Stewart Prager portrait

Stewart Prager

The increasing peril from nuclear arms: and how physicists can help reduce the threat

Stewart Prager

Princeton University

Thursday, February 25, 2021

3:00pm

Virtual

PSFC Seminars

Abstract: With geopolitical and technological changes mostly driven by the nuclear weapons states, we are slipping towards a new arms race and deterioration of the multi-decade arms control regime. This talk will describe the current critical situation, feasible steps to reduce the nuclear threat, and a new project sponsored by the American Physical Society to engage physical scientists in advocacy for nuclear threat reduction. After the colloquium a short meeting will be held for those interested in learning about the APS Physicists Coalition for Nuclear Threat Reduction.
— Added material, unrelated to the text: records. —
theorem placeData_keeps (hw₀ : Has 0x40001980000004004000000000000000200000040000000000008000000180c w₀) (c : Nat) (r : Recv)
    (i t off : Nat) (bs : List Byte) {s : State} (h₀ : Keeps w₀ s₀ s) :
    Keeps w₀ s₀ (placeData c r i t off bs s) := by
  unfold placeData
  repeat' with_reducible first
    | assumption | apply keeps_ite
    | refine setEvt_keeps (p := 1) (hw₀.sub rfl) (hw₀.sub rfl) _ _ (by with_unfolding_all rfl) reg_pendFld1 ?_
    | refine addF_keeps (hw₀.sub rfl) _ _ _ reg_CLUSTER_GATHER_REJ ?_ | apply memStore_keeps (hw₀.sub rfl)
    | apply tileSignal_keeps (hw₀.sub rfl)

theorem takeTurn_keeps
    (hw₀ : Has 0x800041102000000000080040001b80000004004000000000000000200000040000000000008000a10180c w₀) (c : Nat)
    (r : Recv) (x : Xfer) (t : Nat) (bs : List Byte) {s : State} (h₀ : Keeps w₀ s₀ s) :
    Keeps w₀ s₀ (takeTurn c r x t bs s) := by
  unfold takeTurn
  repeat' with_reducible first
    | assumption | apply keeps_ite | apply carryDrop_keeps (hw₀.sub rfl) | apply placeData_keeps (hw₀.sub rfl)
    | apply modXfer_keeps (hw₀.sub rfl) | apply sendDone_keeps (hw₀.sub rfl) | apply closeXfer_keeps (hw₀.sub rfl)
    | apply carryStore_keeps (hw₀.sub rfl)

theorem turnFrame_keeps
    (hw₀ : Has 0x800045302000000000080040001b80000004004000000000000000200000040000000000008000a10180c w₀) (f : Frame)
    {s : State} (h₀ : Keeps w₀ s₀ s) :
    Keeps w₀ s₀ (turnFrame f s) := by
  unfold turnFrame
  repeat' with_reducible first
    | assumption | apply keeps_ite | apply modColl_keeps (hw₀.sub rfl) | apply staleRej_keeps (hw₀.sub rfl)
    | apply takeTurn_keeps (hw₀.sub rfl) | refine incr_keeps (hw₀.sub rfl) _ _ reg_COLL_DUP_TURN ?_ | split

theorem releaseFrame_keeps
    (hw₀ : Has 0x800044302000000000080040001a00000000000000000000000000000000000000000000008000a101800 w₀) (f : Frame)
    {s : State} (h₀ : Keeps w₀ s₀ s) :
    Keeps w₀ s₀ (releaseFrame f s) := by
  unfold releaseFrame
  repeat' with_reducible first
    | assumption | apply keeps_ite | apply modColl_keeps (hw₀.sub rfl) | apply staleRej_keeps (hw₀.sub rfl)
    | refine incr_keeps (hw₀.sub rfl) _ _ reg_COLL_DUP_TURN ?_ | apply closeXfer_keeps (hw₀.sub rfl) | split

theorem sendEnd_keeps (hw₀ : Has 0x40001a000000000000000000000000000000000000000000000080000101800 w₀) (c n cid : Nat)
    {s : State} (h₀ : Keeps w₀ s₀ s) :
    Keeps w₀ s₀ (sendEnd c n cid s) := by
  unfold sendEnd
  repeat' with_reducible first
    | assumption | apply collBar_keeps (hw₀.sub rfl) | apply modColl_keeps (hw₀.sub rfl) | split

theorem doneFrame_keeps
    (hw₀ : Has 0x800000200000000000000040001a000000000000000000000000000000000000000000000080000101800 w₀) (f : Frame)
    {s : State} (h₀ : Keeps w₀ s₀ s) :
    Keeps w₀ s₀ (doneFrame f s) := by
  unfold doneFrame
  repeat' with_reducible first
    | assumption | apply keeps_ite | apply modColl_keeps (hw₀.sub rfl) | apply sendEnd_keeps (hw₀.sub rfl)
    | apply staleRej_keeps (hw₀.sub rfl) | split

theorem collFrame_keeps
    (hw₀ : Has 0x800045302000000000080040001b80000004004000000000000000200000040000000000008000a10180c w₀) (f : Frame)
    {s : State} (h₀ : Keeps w₀ s₀ s) :
    Keeps w₀ s₀ (collFrame f s) := by
  unfold collFrame
  repeat' with_reducible first
    | assumption | apply doneFrame_keeps (hw₀.sub rfl) | apply releaseFrame_keeps (hw₀.sub rfl)
    | apply turnFrame_keeps (hw₀.sub rfl) | split

theorem collFrames_keeps
    (hw₀ : Has 0x800045302000000000080040001b80000004004000000000000000200000040000000000008000a10180c w₀)
    (x1 : List Frame) {x2 : State} (h₀ : Keeps w₀ s₀ x2) :
    Keeps w₀ s₀ (collFrames x1 x2) := by
  revert h₀
  fun_induction collFrames x1 x2 <;> intro h₀
  all_goals repeat' with_reducible first
    | apply collFrame_keeps (hw₀.sub rfl) | apply_assumption -exfalso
Bio: Stewart Prager is professor of astrophysical sciences at Princeton University, an affiliated faculty with the Program on Science and Global Security and former director of the Princeton Plasma Physics Laboratory, Previously, while professor of physics at the University of Wisconsin - Madison, he directed the Madison Symmetric Torus experiment and the Center for Magnetic Self-Organization in Laboratory and Astrophysical Plasmas. His research has been in plasma physics and fusion energy, although his recent focus is on nuclear threat reduction.